California TRUST Act Moving Toward Passage
August 29, 2013

One afternoon in late June, about a hundred people, mostly young Latinos, marched to Escondido Police Department headquarters. They were kicking off a caravan to Sacramento.

"We're pushing for the governor to sign the TRUST Act this year, because it's important," Viviana Gonzalez, an activist and undocumented immigrant, told the crowd. "Communities like Escondido have seen the brunt of what it means to not have something that protects immigrant families."

In Escondido, collaboration between the city's police and federal immigration activists has caused tension in the city's Latino communities for years. Agents have been present at the police department's driver's license and sobriety checkpoints, and in the city's jails.

Activists say this kind collaboration diminishes public safety because immigrants are less likely to trust police or report crime if they fear that interacting with police could get them deported.

Assembly Bill 4, better known as the TRUST Act, is a bill now working its way through the state Legislature that would limit one element of collaboration between federal immigration agents and local law enforcement.

But before explaining how it would work, it helps to know how federal immigration agents get involved after a potentially deportable person is arrested.

At San Diego County's central jail, as in most jails in the state, fingerprints taken during a person's booking process are sent to the FBI, to be run against criminal databases. But since 2009, that information has been sent one other place.

Under the Department of Homeland Security's Secure Communities program, launched in 2008, the FBI now sends information it receives about an arrested individual to the Immigration and Customs Enforcement Agency.

If ICE believes someone in custody at a local jail may be deportable, it sends what's known as an immigration detainer to that jail, a request asking that the person be held for up to two additional days, until an immigration agent arrives to interview and potentially take that person into federal custody. The program has helped the Obama administration deport nearly 2 million immigrants -- a record.

But if passed, the California TRUST Act would prohibit jails from honoring ICE's request for that two-day hold. Local jails would instead be required to release someone in custody as soon as they've posted bail or become otherwise eligible for release, unless that person has been convicted of certain violent or sex crimes.

Advocates for the bill think this would correct what they believe is a major problem with Secure Communities program.

"The original intent of this program was to focus on people who have serious convictions," said Jon Rodney, of the California Immigrant Policy Center, which has been vocal in its support for the TRUST Act. "But when we look at these hundred thousand Californians who have been deported, we see that about 7 out of 10 did not have what immigration authorities consider to be the most serious offenses."

ICE officials refused to comment for this story, except in a statement saying that their priority is to deport people who pose threats to public safety.

San Diego's police chief, and others across the state, have supported the TRUST Act.

But San Diego Sheriff Bill Gore has not taken a public stance.
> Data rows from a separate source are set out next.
-- ==== Sys2Proof/Tests/Slice0.lean ====
section
/-! SUPPORT. Tests: expected values are those of spec/95_test_vectors.md (V-…) or written out from the encodings;
and for each statement with hypotheses a concrete input that meets them (`witness_…`). -/

namespace Sys2Proof.Tests

open Sys2Proof Sys2Proof.Machine

set_option maxRecDepth 100000
set_option Elab.async false

/-- The outcome is a next state with the property `p`. -/
def after (o : Host.Outcome State Fault Refusal) (p : State → Bool) : Bool :=
  match o with
  | .next t => p t
  | _ => false

theorem next_of_after {o : Host.Outcome State Fault Refusal} {p : State → Bool} (h : after o p = true) :
    ∃ t, o = .next t ∧ p t = true := by
  cases o with
  | next t => exact ⟨t, rfl, h⟩
  | fault r => simp [after] at h
  | refused r => simp [after] at h

/-! ### Small states -/

/-- The engine after reset with these bytes supplied. -/
def withInput (bs : List Byte) : State := { State.reset with inp := bs }

/-- The engine with no tree and one byte counter set. -/
def withCount (b : Byte) (v : Word) : State := State.reset.setFreq b v

theorem counts_withCount (b x : Byte) (v : Word) :
    (withCount b v).counts x = if x = b then v.toNat else 0 := by
  unfold State.counts withCount
  rw [freqAt_setFreq]
  split
  · rfl
  · simp [State.freqAt, State.reset]

/-- The tree of "AAB" (S1). -/
def aabTree : CodeTree := .internal (.leaf 65) (.internal (.leaf 66) (.leaf 256))

/-- Its code table: 65: `0`, 66: `10`, 256: `11` (V-B4). -/
def aabCode : Vector CodeEntry 257 :=
  ((State.reset.code.setIfInBounds 65 ⟨true, 1, [false]⟩).setIfInBounds 66 ⟨true, 2, [true, false]⟩).setIfInBounds 256
    ⟨true, 2, [true, true]⟩

/-- Node memory with these words first. -/
def nodesOf (ws : List Word) : Vector Word 513 :=
  (ws.zipIdx).foldl (fun m p => m.setIfInBounds p.2 p.1) State.reset.node

/-- The tree of "AAB" where BUILD puts it (V-B4). -/
def aabBuilt : State :=
  { State.reset with
    node := nodesOf [0x00000041, 0x00000042, 0x00000100, 0x80020001, 0x80030000]
    nnodes := 5, root := 4, treeValid := true, code := aabCode }

/-- The tree of "AAB" where TREE_RD puts it (V-D2). -/
def aabRead : State :=
  { State.reset with
    node := nodesOf [0x80020001, 0x00000041, 0x80040003, 0x00000042, 0x00000100]
    nnodes := 5, root := 0, treeValid := true, code := aabCode }

/-- A faulted engine (V-R9). -/
def faulted : State := { State.reset with fault := 10, finfo := 0x0000000B }

/-- An engine in the middle of a command. -/
def busyState : State := { State.reset with busy := true }

/-- One host move pending. -/
def withMove (m : HostMove) (s : State) : State := { s with moves := [m] }

/-! ### The words -/

theorem test_wf_zero_field : zeroFieldOk 0x00000103 = false ∧ wordWellFormed 0x00000103 = false := by decide +kernel
theorem test_wf_opcode : opcodeOk 0x0000000B = false ∧ wordWellFormed 0x0000000B = false := by decide +kernel
theorem test_wf_legal : wordWellFormed 0x0000000A = true ∧ wordWellFormed 0x00000000 = true := by decide +kernel
theorem test_wf_tree :
    (CodeTree.leaf 65).wellFormed = false ∧ (CodeTree.internal (.leaf 256) (.leaf 256)).wellFormed = false ∧
    (CodeTree.internal (.leaf 257) (.leaf 256)).wellFormed = false ∧ aabTree.wellFormed = true := by decide +kernel
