-- ==== Sys2Proof/WellFormed.lean ====
section
/-! DEFINITION. Which instructions a frame can carry: the length field is 16 bits and counts the type byte,
so a payload has at most 65534 bytes (rules R80, R81, R87; the numbers after rule R10). -/

namespace Sys2Proof

/-- The largest payload a frame can carry. -/
def maxPayload : Nat := 65534

/-- A `MESSAGE` payload fits: two bytes and at most 65532 more (rule R146, corner cases). -/
def MessageForm.wf : MessageForm → Bool
  | .full _ _ extra => decide (2 + extra.length ≤ maxPayload)
  | .short _ => true

/-- A `RECEIVED` payload fits: at most 32766 samples, with or without the trailing byte (rule R148, corner cases). -/
def ReceivedForm.wf : ReceivedForm → Bool
  | .empty => true
  | .whole _ samples => decide (1 + 2 * samples.length ≤ maxPayload)
  | .odd _ samples _ => decide (2 + 2 * samples.length ≤ maxPayload)

/-- The instruction is one that some frame carries. -/
def Instr.wf : Instr → Bool
  | .message form => form.wf
  | .received form => form.wf
  | .sendRequest payload => decide (payload.length ≤ maxPayload)
  | .sendResponse payload => decide (payload.length ≤ maxPayload)
  | .unknown80 _ payload => decide (payload.length ≤ maxPayload)
  | .unknown40 _ payload => decide (payload.length ≤ maxPayload)
  | .unknown20 _ payload => decide (payload.length ≤ maxPayload)
  | .unknown10 _ payload => decide (payload.length ≤ maxPayload)
  | .unknown08 _ payload => decide (payload.length ≤ maxPayload)
  | .unknown04 _ payload => decide (payload.length ≤ maxPayload)

end Sys2Proof
end

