-- ==== Sys2Proof/Machine/Step.lean ====
section
/-! DEFINITION. One step of the transition system (rule R13), one clock cycle of the machine (rule R51), and the placing of a frame for
the host. -/

namespace Sys2Proof.Machine

open Sys2Proof

/-- The step `Dispatch`, enabled in `DISPATCH` only: read the body, decode it, execute it (rules R24, R145). -/
def dispatchStep (s : State) : Host.Outcome State Fault Refusal :=
  match s.phase with
  | .dispatch =>
    match fetch s with
    | .ok i => exec i s
    | .error f => .fault f
  | .rxLen0 | .rxLen1 | .rxBody | .delay | .tx | .halt => .next s

/-- One step of the transition system (rules R13, R25). A step the phase does not enable has no effect (rule R24). -/
def perform (a : Action) (s : State) : Host.Outcome State Fault Refusal :=
  match a with
  | .rxByte b => .next (rxByte b s)
  | .rxTimeout => .next (rxTimeout s)
  | .fail => .next (failStep s)
  | .tick => .next (tick s)
  | .txByte => txByte s
  | .dispatch => dispatchStep s
  | .delayDone => .next (delayDone s)

/-- One clock cycle (rules R51, R230): the reset, the one step the inputs select, or nothing. An ill-formed configuration is refused
(rules R9, R234). -/
def step (s : State) : Host.Outcome State Fault Refusal :=
  if s.cfg.wf then
    match choose s.cycleInput s.beginCycle with
    | .reset => .next s.beginCycle.resetBlock
    | .idle => .next s.beginCycle
    | .act a => perform a (consume a s.beginCycle)
  else .refused .illFormedCfg

/-- `s` with the body of a table row's bits complete in the buffer, so that the very next step is its `Dispatch`: the phase
and the registers are as rule R114 leaves them at the last body byte, and leading cycles that would reset the block or keep it
busy are dropped from the inputs (notes/assumptions/7.md). -/
def State.withFetchWord (s : State) (nbits w : Nat) : State :=
  let bytes := tableBody nbits w
  { s with
    phase := .dispatch
    rxLen := BitVec.ofNat 16 bytes.length
    rxCnt := BitVec.ofNat 16 bytes.length
    body := s.body.writeAll 0 bytes
    inputs := s.inputs.dropWhile fun c => c.rst || c.dispatchBusy }

end Sys2Proof.Machine
end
The state sheriff's association, however, is opposing the bill.

"You get a request from a federal law enforcement agency, and to say that you should basically willfully disobey, or not cooperate, or thwart that request from law enforcement puts local law enforcement in a difficult situation," said Aaron Maguire, the association's lobbyist.

The sheriff's association also wants the TRUST Act's sponsors to amend it so that, in addition to people convicted of violent or sex crimes, people arrested on suspicion of those crimes could also be held on ICE's behalf, as could anyone with a past deportation order issued against them.

The bill as currently written would not allow local law enforcement to honor an ICE detainer for the mere fact of a previous deportation order, because many past deportations were the result of minor infractions.

Felipe Porcayo's 23-year-old son was arrested last year, after a fight broke out at San Diego's Memorial Park.

"The police investigated everything, and they decided that he wasn't involved," Porcayo said one recent evening, standing in the park. "They didn't charge him with anything. But he was deported anyway."

If the TRUST Act passes, those kinds of deportations may be less likely.

In fact, the bill passed the state Legislature last year. But Governor Jerry Brown vetoed it because while it still allowed people with certain serious convictions to be turned over to ICE, some violent crimes were left out.

This year, the bill's sponsor, Assemblyman Tom Ammiano of San Francisco, has worked with the governor to amend the bill in an effort to ensure the governor's signature. In May, the revised bill passed the Assembly. It now awaits a vote in the Senate before could reach the governor's desk for a second time.